Abstract
Objective:
Polypharmacy and adverse drug reactions are frequent and important among older people. Few clinical trials have evaluated systematic withdrawal of medications among older people. This small, open, study was conducted to determine the feasibility of a randomized controlled deprescribing trial.
Methods:
Ten volunteers living in the community (recruited by media advertising) and 25 volunteers living in residential aged-care facilities (RCFs) were randomized to intervention or control groups. The intervention was gradual withdrawal of one target medication. The primary outcome was the number of intervention participants in whom medication withdrawal could be achieved. Other outcomes measures were quality of life, medication adherence, sleep quality, and cognitive impairment.
Results:
Participants were aged 80 ± 11 years and were taking 9 ± 2 medications. Fifteen participants commenced medication withdrawal and all ceased or reduced the dose of their target medication. Two subjects withdrew; one was referred for clinical review, and one participant declined further dose reductions.
Conclusions:
A randomized controlled trial of deprescribing was acceptable to participants. Recruitment in RCFs is feasible. Definitive trials of deprescribing are required.
Keywords: ageing, deprescribing, polypharmacy prescriptions, treatment withdrawal
Background
Polypharmacy is common in older people [Weingart et al. 2005; Lazarou et al. 1998] and causes falls and confusion [Leipzig et al. 1999; Moore and O'Keeffe, 1999]. Adverse drug reactions are also a common cause of hospital admission, morbidity, and mortality in this population [Lau et al. 2005; Mannesse et al. 2000, 1997; Roughead et al. 1998].
Older patients often have multiple comorbidities, resulting in indications to prescribe several medicines. However, evidence supporting the efficacy of many drug classes in older patients is limited [Le Couteur et al. 2004]. In addition, adverse drug reactions and prescribing errors of omission and commission increase disproportionately as the number of drugs prescribed increases [Routledge et al. 2004]. Patients supplied with prescription drugs may also be taking over-the-counter or ‘complementary’ drugs which may further increase the likelihood of adverse interactions with prescribed medicines.

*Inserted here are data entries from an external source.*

/-- A DRV string entry (R41). -/
structure DrvCfg where
  /-- 2; R41 STRING -/
  s : Nat
  /-- 3; R41 CH_EN -/
  chEn : Nat := 7
  /-- 16; R41 PRE_TMAX, ms -/
  preTmax : Nat := 800
  /-- 16; R41 PRE_TARGET, 0.01 % -/
  preTarget : Nat := 9500
  /-- 16; R41 PRE_TAU, 0.1 ms -/
  preTau : Nat := 1333
  /-- 16; R41 PRE_TOL, % -/
  preTol : Nat := 30
  /-- 16; R41 PRE_OVERLAP, ms -/
  preOverlap : Nat := 20
  /-- 16; R41 PULL_IN, ms -/
  pullIn : Nat := 100
  /-- 8; R41 ECON_DUTY, % -/
  econDuty : Nat := 40
  /-- 16; R41 WELD_DV, 100 mV -/
  weldDv : Nat := 50
  deriving DecidableEq, Repr

/-- A program block of KPROG (R264). -/
structure Prog where
  /-- 32; R264 PROG_ID -/
  id : Nat
  /-- 32; R264 LIVE -/
  live : BitVec 32
  /-- 32; R264 W_NS -/
  wNs : Nat
  /-- up to 8; R264 PERSIST words in order -/
  persist : List Nat
  /-- up to 16; R264 TABS: KTAB IDs -/
  tabs : List Nat
  /-- 64 x 32; R264 INIT -/
  init : List Word
  /-- up to 1,024; R259 instruction words -/
  words : List Word
  deriving DecidableEq, Repr

/-- A table of KTAB (R43). -/
structure KTable where
  /-- 16; R43 ID -/
  id : Nat
  /-- 8; R43 NX -/
  nx : Nat
  /-- 8; R43 NY -/
  ny : Nat
  /-- 32; R43 X0, binary32 -/
  x0 : Word
  /-- 32; R43 DX -/
  dx : Word
  /-- 32; R43 Y0 -/
  y0 : Word
  /-- 32; R43 DY -/
  dy : Word
  /-- NX x NY; R43 values, x fastest -/
  vals : List Word
  deriving DecidableEq, Repr

/-- The limits of one string in the EST limit block (R305). -/
structure EstLim where
  /-- 32; R305 I_DIS, mA; reset 0 -/
  iDis : Nat := 0
  /-- 32; R305 I_CHG, mA; reset 0 -/
  iChg : Nat := 0
  /-- 16; R305 P_DIS, 100 W; reset 0 -/
  pDis : Nat := 0
  /-- 16; R305 P_CHG, 100 W; reset 0 -/
  pChg : Nat := 0
  deriving DecidableEq, Repr

/-- The EST section in force (R305, R306). -/
structure EstCfg where
  /-- 16; R305 RESERVE, 0.01 %; reset 500 (Sprout, R307) -/
  reserve : Nat := 500
  /-- 16; R305 V_EMPTY, 100 uV; reset 0 -/
  vEmpty : Nat := 0
  /-- 16; R305 V_FULL; reset 0 -/
  vFull : Nat := 0
  /-- 16 signed; R305 T_DIS_MIN, 0.01 degC; reset 0 -/
  tDisMin : Int := 0
  /-- 16 signed; R305 T_DIS_MAX; reset 0 -/
  tDisMax : Int := 0
  /-- 16 signed; R305 T_CHG_MIN; reset 0 -/
  tChgMin : Int := 0
  /-- 16 signed; R305 T_CHG_MAX; reset 0 -/
  tChgMax : Int := 0
  /-- 4 entries; R305 limits by string; reset none -/
  lim : List EstLim := []
  /-- 16; R306 SIG_GROW, 0.001 %/h; reset 500 (Sprout) -/
  sigGrow : Nat := 500
  /-- 16; R306 UNC_ON, 0.002 %; reset 2500 -/
  uncOn : Nat := 2500
  /-- 16; R306 UNC_FULL; reset 5000 -/
  uncFull : Nat := 5000
  /-- 8; R306 UNC_FLOOR, %; reset 50 -/
  uncFloor : Nat := 50
  /-- 8; R306 STALE_DERATE, %; reset 80 -/
  staleDerate : Nat := 80
  /-- 16; R306 CC_DIFF, 0.002 %; reset 4000 -/
  ccDiff : Nat := 4000
  /-- 16; R306 CC_TIME, s; reset 60 -/
  ccTime : Nat := 60
  /-- 16; R306 ETA_CHG, 0.0001; reset 9990 -/
  etaChg : Nat := 9990
  /-- 16; R306 E_FACTOR, 0.0001; reset 9800 -/
  eFactor : Nat := 9800
  /-- 16; R306 JUMP_MIN, 0.002 %; reset 50 -/
  jumpMin : Nat := 50
  /-- 16; R306 TTR_WINDOW, s; reset 60 -/
  ttrWindow : Nat := 60
  /-- 16 bytes; R306 CHAR_MAP; reset 0, 14, then 0xFF -/
  charMap : List Nat := [0, 14, 255, 255, 255, 255, 255, 255, 255, 255, 255, 255, 255, 255, 255, 255]
  /-- up to 8 x 64 x 32; R305 parameter sets; reset none -/
  pset : List (List Word) := []
  deriving DecidableEq, Repr

/-- A prior of the WIN section (R341): five binary16 values. -/
structure Prior where
  /-- 16; R341 RS, mOhm Ah -/
  rs : BitVec 16 := 0
  /-- 16; R341 RA, mOhm Ah -/
  ra : BitVec 16 := 0
  /-- 16; R341 TA, s -/
  ta : BitVec 16 := 0
  /-- 16; R341 RB, mOhm Ah -/
  rb : BitVec 16 := 0
  /-- 16; R341 TB, s -/
  tb : BitVec 16 := 0
  deriving DecidableEq, Repr

/-- The WIN section in force (R341). -/
structure WinCfg where
  /-- 16; R341 STEP_DI, 0.01 C; reset 20 (Sprout) -/
  stepDi : Nat := 20
  /-- 16; R341 STEP_T, samples; reset 10 -/
  stepT : Nat := 10
  /-- 16; R341 EVT_HOLD, ms; reset 100 -/
  evtHold : Nat := 100
  /-- 16; R341 WIN_MIN, 0.1 s; reset 20 -/
  winMin : Nat := 20
  /-- 16; R341 WIN_MAX, 0.1 s; reset 600 -/
  winMax : Nat := 600
  /-- 16; R341 RICH_I, 0.001 C; reset 50 -/
  richI : Nat := 50
  /-- 16; R341 TAIL_MIN, s; reset 120 -/
  tailMin : Nat := 120
  /-- 16; R341 TAIL_MAX, s; reset 600 -/
  tailMax : Nat := 600
  /-- 16; R341 N_AVG; reset 64 -/
  nAvg : Nat := 64
  /-- 8; R341 WB, %; reset 25 -/
  wb : Nat := 25
  /-- 8; R341 OUTLIER, 0.1; reset 20 -/
  outlier : Nat := 20
  /-- 16; R341 RESID_MAX, 100 uV; reset 20 -/
  residMax : Nat := 20
  /-- 16; R341 RS_MIN, uOhm; reset 20 -/
  rsMin : Nat := 20
  /-- 16; R341 RS_MAX, uOhm; reset 20000 -/
  rsMax : Nat := 20000
  /-- 16; R341 RA_MAX, uOhm; reset 20000 -/
  raMax : Nat := 20000
  /-- 16; R341 RB_MAX, uOhm; reset 20000 -/
  rbMax : Nat := 20000
  /-- 16; R341 TA_MIN, 0.01 s; reset 20 -/
  taMin : Nat := 20
  /-- 16; R341 TA_MAX, 0.01 s; reset 2000 -/
  taMax : Nat := 2000
  /-- 16; R341 TB_MIN, s; reset 21 -/
  tbMin : Nat := 21
  /-- 16; R341 TB_MAX, s; reset 1200 -/
  tbMax : Nat := 1200
  /-- 96 records; R341 prior table, none when PRIOR is 0; reset none -/
  prior : List Prior := []
  deriving DecidableEq, Repr

/-- A REC entry (R45). -/
structure RecEnt where
  /-- 16; R45 CODE -/
  code : Nat
  /-- 2; R45 SEV -/
  sev : Nat
  /-- 16; R45 BURST -/
  burst : Nat
  /-- 16; R45 RATE -/
  rate : Nat
  deriving DecidableEq, Repr

/-- The REC section in force (R45). -/
structure RecCfg where
  /-- 16; R45 AGG, records per second (REC_AGG, R482); reset 0x0FA0 -/
  agg : Nat := 4000
  /-- up to 4,096; R45 entries; reset none -/
  ents : List RecEnt := []
  deriving DecidableEq, Repr

/-- The HOST section in force (R46). -/
structure HostCfg where
  /-- 3; R46 PORTS (HOST_CFG.PORTS, R513); reset 0b111 -/
  ports : Nat := 7
  /-- 1; R46 CAN_IDF; reset 0 (Sprout, R81) -/
  canIdf : Nat := 0
  /-- 8; R46 CAN_ARB; reset 2 (Sprout, 500 kbit/s) -/
  canArb : Nat := 2
  /-- 8; R46 CAN_DATA; reset 1 (Sprout, 2 Mbit/s) -/
  canData : Nat := 1
  /-- 32; R46 CAN_BASE; reset 0x400 (Sprout) -/
  canBase : Nat := 0x400
  /-- 8 x 32; R46 IRQ_MAP by word; reset none -/
  irqMap : List Word := []
  /-- 4 x 32; R46 EVT_MAP by word; reset none -/
  evtMap : List Word := []
  deriving DecidableEq, Repr

/-- The SEC section in force (R48). -/
structure SecCfg where
  /-- 1; R48 REQ_HMAC; reset 0 -/
  reqHmac : Bool := false
  /-- 1; R48 DEBUG_ALLOW; reset 0 -/
  debugAllow : Bool := false
  /-- 4 x 1; R48 FOREIGN: the string may close with a foreign node; reset 0b1111 (Sprout, R81) -/
  foreign : BitVec 4 := 15
  /-- 16; R48 CHAL_PERIOD, s; reset 600 (Sprout) -/
  chalPeriod : Nat := 600
  deriving DecidableEq, Repr

/-- Everything the running image configures. -/
structure Cfg where
  /-- section; R38 TOPO in force; reset none -/
  topo : TopoCfg := {}
  /-- section; R40 ACQ in force; reset the Sprout values of R81 -/
  acq : AcqCfg := {}
  /-- 4 entries; R41 DRV in force; reset none -/
  drv : List DrvCfg := []
  /-- up to 8; R42 programs by cell group; reset none -/
  prog : List Prog := []
  /-- N_CELLS x 8; R42 group map; reset none -/
  gmap : List Nat := []
  /-- up to 64; R43 KTAB tables; reset none -/
  tabs : List KTable := []
  /-- section; R305 EST in force; reset the Sprout values of R307 that no chemistry changes -/
  est : EstCfg := {}
  /-- section; R341 WIN in force; reset the Sprout values of R341 -/
  win : WinCfg := {}
  /-- section; R45 REC in force; reset AGG 4,000, no entry -/
  recd : RecCfg := {}
  /-- section; R46 HOST in force; reset the Sprout values of R81 -/
  host : HostCfg := {}
  /-- section; R48 SEC in force; reset the Sprout values of R81 -/
  sec : SecCfg := {}
  /-- 4 x (I_lim mA charge and discharge, C mAh); R78 Sprout current and capacity basis by string; reset none -/
  basis : List (Nat × Nat × Nat) := []
  /-- SEQ and BUILD_ID; R66 of the active image; reset 0, 0 -/
  seq : Word := 0
  /-- 32; R66 IMG_ACTIVE_BUILD; reset 0 -/
  build : Word := 0
  deriving DecidableEq, Repr


/-! ## Frame flow and service levels (chapter 1) -/

/-- The running flags of the subsystems of R11. A string's rings and current channels have flags of
their own beside their chapters' state. -/
structure Running where
  /-- 1; R11 no. 1; reset 0 -/
  buck : Bool := false
  /-- 1; R11 no. 2; reset 0 -/
  bandgap : Bool := false
  /-- 1; R11 no. 2; reset 0 -/
  timebase : Bool := false
  /-- 1; R11 no. 3; reset 0 -/
  thermP : Bool := false
  /-- 1; R11 no. 3; reset 0 -/
  thermL : Bool := false
  /-- 1; R11 no. 4; reset 0 -/
  margin : Bool := false
  /-- 1; R11 no. 5; reset 0 -/
  husk : Bool := false
  /-- 1; R11 no. 7; reset 0 -/
  drivers : Bool := false
  /-- 1; R22 core buck; reset 0 -/
  core : Bool := false
  /-- 1; R11 no. 9; reset 0 -/
  acq : Bool := false
  /-- 1; R11 no. 10; reset 0 -/
  kernel : Bool := false
  /-- 1; R11 no. 11; reset 0 -/
  checker : Bool := false
  /-- 1; R11 no. 12; reset 0 -/
  winnow : Bool := false
  /-- 1; R11 no. 13; reset 0 -/
  tally : Bool := false
  /-- 1; R11 no. 14; reset 0 -/
  ledger : Bool := false
  /-- 1; R11 no. 15; reset 0 -/
  steward : Bool := false
  /-- 1; R11 no. 16; reset 0 -/
  sram : Bool := false
  /-- 1; R11 no. 17; reset 0 -/
  nv : Bool := false
  /-- 1; R11 no. 18; reset 0 -/
  granary : Bool := false
  /-- 1; R11 no. 19; reset 0 -/
  recorder : Bool := false
  /-- 1; R11 no. 20; reset 0 -/
  hostLink : Bool := false
  /-- 1; R11 no. 21; reset 0 -/
  trust : Bool := false
  /-- 1; R11 no. 22; reset 0 -/
  bist : Bool := false
  /-- 1; R11 no. 24; reset 0 -/
  wake : Bool := false
  deriving DecidableEq, Repr

/-- The SYS window, the mode words and the frame's progress. -/
structure Sys where
  /-- 24 flags; R11; reset all 0 -/
  run : Running := {}
  /-- 32; R27 SYS_MODE; reset 0x00000000 -/
  mode : Word := 0
  /-- 32; R29 SYS_MODE request that takes effect at the next boundary; reset none -/
  modeNext : Option Word := none
  /-- 32; R29 SYS_MODE request accepted in this frame, for the boundary after the next; reset none -/
  modeLater : Option Word := none
  /-- 32; R29 SYS_MODE request in force; reset 0x00000000 -/
  modeForce : Word := 0
  /-- 32; R30 SYS_MODE_ACT; reset 0x00000000 -/
  modeAct : Word := 0
  /-- 6; R30 fields of SYS_MODE_ACT that differ from the request: ACQ, POWER, BAL, WIN_RATE, TALLY_RATE, PAIR_SPLIT;
  reset 0 -/
  modeLim : BitVec 6 := 0
  /-- 32; R32 SYS_LEVEL as last reported by LEVEL_CHANGE (R25); reset 0x00100000 -/
  level : Word := 0x00100000
  /-- 32; R33 SYS_LATE_CNT; reset 0x00000000 -/
  lateCnt : Nat := 0
  /-- 32; R633 SYS_FRM_CUT; reset 0x00000000 -/
  frmCut : Word := 0
  /-- 32; R633 SYS_FRM_COMMIT; reset 0x00000000 -/
  frmCommit : Word := 0
  /-- 32; R633 SYS_FRM_SUM; reset 0x00000000 -/
  frmSum : Word := 0
  /-- 1; R14 a frame is open, its cut-off not yet reached; reset 0 -/
  frameOpen : Bool := false
  /-- 1; R14, R15 a closed frame has not committed; reset 0 -/
  commitDue : Bool := false
  /-- 1; R278 a committed frame waits for its summary stage; reset 0 -/
  sumDue : Bool := false
  /-- 64; R14 TNS of the last frame boundary; reset 0 -/
  t0 : Nat := 0
  /-- 64; R14, R509 TNS of the last commit point; reset none -/
  commitAt : Option Nat := none
  /-- 4; R90 SYS_BOOT.CAUSE; reset 0x0 -/
  cause : Nat := 0
  /-- 4; R90 SYS_BOOT.LATE_STEP; reset 0x0 -/
  lateStep : Nat := 0
  /-- 4; R90 SYS_BOOT.STEP; reset 0x0 -/
  step : Nat := 0
  /-- 2; R90 SYS_BOOT.CHEM, the latched straps; reset 0b00 -/
  chem : Nat := 0
  /-- 1; R90 SYS_BOOT.CHEM_UNSTABLE; reset 0 -/
  chemUnstable : Bool := false
  /-- 1; R90 SYS_BOOT.PRES_STRAP; reset 0 -/
  presStrap : Bool := false
  /-- 1; R70 the straps have been latched since reset; reset 0 -/
  strapped : Bool := false
  /-- 1; R87 KEY was qualified active when start-up step 4 completed; reset 0 -/
  keyAt4 : Bool := false
  /-- 1; R74 the WIN section could not be read intact at start-up step 7; reset 0 -/
  winBad : Bool := false
  /-- 2; R90 SYS_BOOT.SRC; reset 0b00 -/
  src : ImgSrc := .sprout
  /-- 1; R90 SYS_BOOT.SECT_FAIL; reset 0 -/
  sectFail : Bool := false
  /-- 1; R90 SYS_BOOT.KEY_REARM; reset 0 -/
  keyRearm : Bool := false
  /-- 16; R91 SYS_BOOT_TIME.T_L4; reset 0x0000 -/
  tL4 : Nat := 0
  /-- 16; R91 SYS_BOOT_TIME.T_L1; reset 0x0000 -/
  tL1 : Nat := 0
  /-- 64; R91 TNS at which the start-up counter read `bootUp`; reset 0 -/
  bootStart : Nat := 0
  /-- R91 reading of the start-up counter at `bootStart`, ns, 0 unless TNS was set since; reset 0 -/
  bootUp : Nat := 0
  deriving DecidableEq, Repr

/-! ## The Abanga image (chapter 2) -/

/-- One image slot in MRAM. -/
structure Slot where
  /-- up to 1,572,864 bytes; R34 image bytes held; reset none (blank) -/
  bytes : List Byte := []
  /-- 1; R63 the slot is a candidate; reset 0 -/
  valid : Bool := false
  /-- 1; R53, R54 a write of the slot runs, or was cut short: its CRC fails; reset 0 (NV) -/
  torn : Bool := false
  deriving DecidableEq, Repr

/-- An IMG_COMMIT in progress (R53, R54, R56). -/
structure Commit where
  /-- 2; R493 port that carried the request; reset none -/
  port : Port
  /-- 16; R490 TAG of the request; reset none -/
  tag : BitVec 16
  /-- 32; R53 LENGTH; reset none -/
  len : Nat
  /-- 1; R56 a presence window was open at receipt; reset none -/
  presence : Bool
  /-- 1; R56 the commit needs presence; set at validation -/
  needs : Bool := false
  /-- 1; R58 only EST, WIN, REC or HOST changed; set at validation -/
  hot : Bool := false
  /-- 2; R53 target slot; set at validation -/
  target : ImgSrc := .slotA
  /-- section; R55 the topology in force at receipt, base of the Sprout TOPO, HUSK and DRV -/
  topo : TopoCfg := {}
  /-- 4 x (I_lim, C); R55, R78 the Sprout limits in force at receipt -/
  basis : List (Nat × Nat × Nat) := []
  /-- section types; R55 the changed sections, 0 for the EST limit block; set at validation -/
  chg : List Nat := []
  deriving DecidableEq, Repr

Some authors have attempted to define ‘high-risk’ prescribing by identifying questionable drug combinations, excessive treatment duration, and drugs that are relatively contraindicated in older people [Tamblyn et al. 1994]. Criteria for identifying potentially inappropriate drugs in older people have also been proposed [Fick et al. 2003]. However, these approaches rely on expert consensus and do not address the more fundamental problem that drugs are easy to start but apparently difficult to stop. Many guidelines describe the indications for initiating treatment but few guidelines advise on stopping treatment.

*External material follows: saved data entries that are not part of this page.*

-- ==== Sys2Proof/Machine/Cur.lean ====
section
/-! DEFINITION. The current channels (chapter 6): conversion, the selected channel, background calibration, the
cross-check and the fast comparators, and the meanings of their events. -/

namespace Sys2Proof.Machine

/-! ## Configuration in force and conversion -/

/-- INV, EN, FS and OFS in force in this frame (R169). -/
def chVals (c : CurCh) : Bool × Bool × Nat × Int := c.use.getD (c.inv, c.en, c.fs, c.ofs)

/-- The string of channel `n`. -/
def chString (n : Nat) : Nat := n / 2

/-- The other channel of the string. -/
def otherCh (n : Nat) : Nat := if n % 2 = 0 then n + 1 else n - 1

/-- The current of a sum of `k` codes in mA (R167): the mean code is scaled, the offset taken off and the polarity applied,
rounded once (R171 does not say where the mean of several samples rounds; DESIGN CHOICE, assumption 86). -/
def codeToMa (c : CurCh) (sum : Int) (k : Nat) : Int :=
  let v := chVals c
  let i := roundDiv (sum * v.2.2.1) (8388608 * k) - v.2.2.2 * 10
  if v.1 then -i else i

/-- A sample is saturated (R178). -/
def codeSat (x : Int) : Bool := decide (absI x > 8388608 - 256)

/-! ## Comparator thresholds -/

/-- The comparator code of a threshold current after INV (R180), before the clamp. -/
def thrRaw (ith ofs : Int) (fs : Nat) : Int := if fs = 0 then 512 else 512 + Int.tdiv (512 * (ith + ofs * 10)) fs

/-- The code clamped to the DAC's range (R180). -/
def thrCode (d : Int) : Nat := (clampI 0 1023 d).toNat

/-- Set one comparator of channel `n` (`lo` for the low one) to the threshold current `req` (R180). -/
def setThr (n : Nat) (lo : Bool) (req : Int) (s : State) : State :=
  let c := curCh s n
  let d := thrRaw (if c.inv then -req else req) c.ofs c.fs
  let code := thrCode d
  let s1 := modCh s n fun c => if lo then { c with thrLo := code } else { c with thrHi := code }
  emitIf (d != code) 0x0307 (leI 4 req ++ le 1 n ++ le 1 (b2n lo) ++ le 2 code) s1

/-- Both comparators of channel `n` take their codes from the limits entry of its string (R180, R216). -/
def setThresholds (n : Nat) (s : State) : State :=
  let l := limitOf s (chString n)
  let inv := (curCh s n).inv
  if configured s (chString n) then
    setThr n true (if inv then l.iHi else l.iLo) (setThr n false (if inv then l.iLo else l.iHi) s)
  else s

/-- Every channel takes its codes after the limits have changed. -/
def allThresholds (s : State) : State := (List.range 8).foldl (fun s n => setThresholds n s) s

/-! ## Running and selection -/

/-- VANA, from which the converters and their reference work, is in regulation (R544, R562). -/
def vanaOk (s : State) : Bool := s.pwr.pg.getLsbD 4

/-- A channel is running once its converter is on (R175). -/
def chFit (s : State) (n : Nat) : Bool :=
  let c := curCh s n
  (chVals c).2.1 && configured s (chString n) && c.fault == .none && c.cmpOk && vanaOk s

/-- Whether channel `n` runs is found anew: while the current channels are on, when it fits (R175). -/
def chRefit (n : Nat) (s : State) : State := modCh s n fun c => { c with run := s.sys.run.acq && chFit s n }

/-- Whether each channel runs is found anew after a change of the topology (R175). -/
def allRefit (s : State) : State := (List.range 8).foldl (fun s n => chRefit n s) s

/-- The comparators of channel `n` may be checked (R182): its string, if it is configured, stands open. -/
def mayTest (s : State) (n : Nat) : Bool := !configured s (chString n) || standsOpen s (chString n)

/-- The comparators of channel `n` are armed (R175). -/
def armed (s : State) (n : Nat) : Bool := (chVals (curCh s n)).2.1 && configured s (chString n)

/-- The primary channel of string `i` can be the selected one (R176). -/
def primaryUp (s : State) (i : Nat) : Bool :=
  let c := curCh s (2 * i)
  c.run && c.cal != .switched && c.cal != .settling

/-- The redundant channel becomes the selected one when the primary stops running or is calibrated (R176). -/
def selectAway (i : Nat) (s : State) : State :=
  if primaryUp s i || (curStr s i).red || !configured s i then s
  else
    let cause := if (curCh s (2 * i)).run then 2 else 1
    emit 0x0305 (le 1 i ++ le 1 cause ++ le 2 0) (modCurStr s i fun x => { x with red := true }) i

Reducing polypharmacy is difficult [Pitkala et al. 2001], but ‘back-titration’ of drug therapy is feasible in specific circumstances. Long-term withdrawal of antihypertensive drugs can be achieved in a proportion of patients [Nelson et al. 2002] and medication withdrawal is a component of effective falls prevention interventions [Campbell et al. 1999]. Although medications can be ceased safely in many patients, there is a risk of withdrawal reactions, symptom recurrence, or reactivation of underlying disease [Nelson et al. 2002; Graves et al. 1997]. This clinical equipoise indicates a need to study the process of drug withdrawal under controlled conditions.

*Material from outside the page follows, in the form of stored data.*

/-- The positions of the nodes of a broken ring (R114), and whether the nodes from port B could be placed. -/
def brokenPlaces (s : State) (r : Nat) (ds : List NodeDesc) : List (Nat × NodeDesc) × Bool :=
  let fromA := (ds.filter fun d => decide (d.pos ≠ 0)).map fun d => (d.pos, d)
  let fromB := ds.filter fun d => d.pos == 0
  let map := ringMap s r
  let nr := map.length
  let ok := decide (nr ≠ 0 ∧ fromA.length + fromB.length ≤ nr) &&
    fromB.all fun d => decide (1 ≤ d.qpos ∧ d.qpos ≤ nr) && map.getD (nr - d.qpos) 0 == d.uid
  (fromA ++ (if ok then fromB.map fun d => (nr + 1 - d.qpos, d) else []), ok)

/-- The nodes of a ring, put at their positions. -/
def putNodes (r : Nat) (ps : List (Nat × NodeDesc)) (s : State) : State :=
  ps.foldl (fun s pd => setNode s r pd.1 (nodeOfDesc pd.2)) s

/-- The break registers after an enumeration (R114, R133). A whole ring has no break. On a broken one, one break
leaves the last node from port A next to the first from port B. Assumption 11. -/
def enumBreaks (r a b nr : Nat) (whole : Bool) (s : State) : State :=
  if whole then s
  else
    let first := if b = 0 then 0 else nr + 1 - b
    let brk := if b = 0 || a + b = nr then 1 else 2
    modRing (emit 0x0400 (le 1 r ++ le 1 a ++ le 1 first ++ le 1 brk) s r) r fun x =>
      { x with aLast := a, bFirst := first, breaks := brk }

/-- The configured nodes and topology of a ring that has been read: the derivation under Sprout (R77), the check
under an image (R113). -/
def enumTopo (r : Nat) (s : State) : State :=
  if sproutRuns s && s.img.topoNext.isNone then
    let s1 := sproutLoad r s
    assignRing 1 (assignRing 0 s1)
  else assignRing r (topoCheck r s)

/-- A complete enumeration that passes R113 is kept for RING_MAP (R114). -/
def enumMap (r : Nat) (complete : Bool) (s : State) : State :=
  if complete && !topoDiffers s r then
    nvQueue 5 (modRing s r fun x => { x with mapUid := (positions s r).map fun p => (nodeOf s r p).uid })
  else s

/-- The nodes are placed and the topology is checked (R112 step 4 once its count and position checks pass). -/
def enumAccept (r : Nat) (ps : List (Nat × NodeDesc)) (whole placed : Bool) (a b nr : Nat) (s : State) : State :=
  let s1 := enumTopo r (putNodes r ps s)
  let s2 := if whole || placed then s1
    else modRing (emit 0x0403 (le 1 r ++ le 1 a ++ le 1 b ++ le 1 nr) s1 r) r fun x =>
      { x with enumErr := true, unplaced := b }
  let s3 := enumBreaks r a (if placed then b else 0) nr whole s2
  let s4 := enumMap r (whole || (placed && a + b == nr)) s3
  settle (reach r (modRing s4 r fun x => { x with enumStep := 4 }))

/-- ENUM_READ (R112 step 4, R113, R114): the registers of every node are read, the counts and positions are
checked with up to two repeats of steps 1 to 4, and the topology check runs. -/
def execEnumRead (r : Nat) (regs : List (List Byte)) (s : State) : Host.Outcome State Fault Refusal :=
  let x := ringOf s r
  let ds := regs.map descOf
  let whole := !x.tokA
  .next (if x.enumStep ≠ 3 then s
    else
      let cause := if whole then enumCause x ds else 0
      if cause ≠ 0 then
        if x.enumTries ≥ 2 then enumFail r cause s
        else modRing s r fun x => { x with state := .waking, enumStep := 0, enumTries := x.enumTries + 1 }
      else if (ds.filter fun d => d.kind == 1).length > 48 then enumFail r 4 s
      else if whole then enumAccept r (ds.map fun d => (d.pos, d)) true true x.cntA 0 0 s
      else
        let pl := brokenPlaces s r ds
        let a := (ds.filter fun d => decide (d.pos ≠ 0)).length
        enumAccept r pl.1 false pl.2 a (ds.length - a) (ringMap s r).length s)

/-- ENUM_MEASURE (R112 step 5): delays are measured, and N_OFS, N_CFG, N_THRESH and N_ACQ are written. -/
def execEnumMeasure (r : Nat) (loop : Option (Nat × Nat)) (ms : List DelayMeas) (s : State) :
    Host.Outcome State Fault Refusal :=
  .next (if (ringOf s r).enumStep ≠ 4 then s
    else
      let s1 := takeLoop r loop s
      let s2 := (positions s1 r).foldl (fun s p => modNode s r p (nodeSetup s none none)) s1
      let s3 := measureNodes r loop ms s2
      modRing s3 r fun x => { x with enumStep := 5, measPos := 0 })

/-! ## Authentication and pairing records -/

/-- The pod state that pairing records are checked against: the running ledger's, or that of the LEDGER object
(R436, R440). -/
def podNow (s : State) (i : Nat) : Pod :=
  if s.sys.run.ledger then podOf s.ledg.live i
  else match nvRead s 2 with
    | some (.ledger b) => podOf b i
    | _ => {}

/-- A tag of R125 under a pod key. -/
def nodeTag (s : State) (i p : Nat) (n : Node) : List Byte :=
  (hmac (podKey s i) (le 8 n.nonce.toNat ++ le 8 s.sec.mid.toNat ++ le 8 n.uid.toNat ++ le 1 i ++ le 1 p)).take 8

/-- A fresh nonce is written to a node (R125, R126). -/
def challenge (r p : Nat) (s : State) : State :=
  let f := takeFree s
  modNode f.2 r p fun n => { n with nonce := f.1, chalAt := s.time.tns, chalOut := true }

/-- The nonce of a new challenge is written in the next gap, and the tag read back no earlier than 2 ms later (R122,
R126). -/
def challengeGap (r p : Nat) (s : State) : State :=
  let s1 := challenge r p (modNode s r p fun n => { n with tagRx := none })
  mgmtPush r { pos := p, write := true, addr := 0x40, n := 8, data := le 8 (nodeOf s1 r p).nonce.toNat } s1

This study is the first phase in work to test the hypothesis that phased reduction in dose or withdrawal of prespecified target drugs is feasible, safe and improves outcomes in older people. The present study is a pilot randomized controlled deprescribing study, conducted to inform design of subsequent definitive trials. The aim of the study was to determine the feasibility of a trial of reduction of dose or complete withdrawal of a list of drugs used for common chronic disorders among older people.
Methods
Trial design
STOPAT (Systematic Termination of Pharmaceutical Agents Trial) was an open, randomized controlled trial.
Setting
In July 2007, we advertised for volunteers in local media. In December 2009, due to limited success in attracting community participants, recruitment was expanded to include residential aged-care facilities (RCFs) in the Perth metropolitan area that had participated in previous research [Somers et al. 2010].
Participants
The inclusion criteria were:
participant taking at least one drug included in the target drug list (Table 1);
participant has stable chronic disease with respect to the medication targeted for withdrawal;
patient reports at least one negative symptom ascribable to the drug therapy (effects specific to drug class, or possible adverse effects such as falls, confusion, malaise and nausea), or is taking more than five drugs concurrently;
aged greater than 60 years;
treating physician agrees to randomization.
Table 1.
Target drug list.
Drug or drug class | Indicated condition | Indication for dose reduction or withdrawal | Criterion for benefit | Criteria for withdrawal from trial |
---|---|---|---|---|
Antihypertensive agents | Hypertension only | BP <150/100 mmHg PLUS side effects reasonably ascribable to the drug. This value allows inclusion of patients who have possible white coat effects, and this should be demonstrated before inclusion if clinic BP >140/90 mmHg | Symptomatic relief; no increase in BP; improved QOL | BP >150/100 mmHg |
Same class used for renal protection in diabetes and other conditions, heart failure, or in cardiovascular ‘high risk’ (e.g. HOPE Study) indications | Postural dizziness, postural hypotension or falls | Symptomatic relief; normotension; improved QOL | Worsening renal function (>20% rise in Cr), symptoms of CHF, vascular event | |
Anti-anginals | Classical angina or documented ischaemic disease (angiography, myocardial perfusion study etc.) | On >1 agent for this indication and angina attack rate <1/week, with no history of acute MI | Symptomatic relief; improved QOL; no increase in anginal attack rate | Increase in angina attack rate or development of unstable angina |
Diuretics | Any indication except CHF or hypertension (e.g. peripheral oedema without CHF) | Clinically stable | Symptomatic relief; improved QOL | Worsening symptoms and signs of heart failure |
NSAIDs | Pain with or without an inflammatory component | Stable symptoms for three months. Side effects | Symptomatic relief; improved QOL | Deterioration in pain score |
COX-2 inhibitors | As above | Stable symptoms for three months. Absence of increased risk of GI haemorrhage or other side effects | Symptomatic relief; improved QOL | Deterioration in pain score |
BP, blood pressure; CHF, congestive heart failure; COX, cyclooxygenase; Cr, creatinine; GI, gastrointestinal; MI, myocardial infarction; NSAIDs, nonsteroidal anti-inflammatory drugs; QOL, quality of life.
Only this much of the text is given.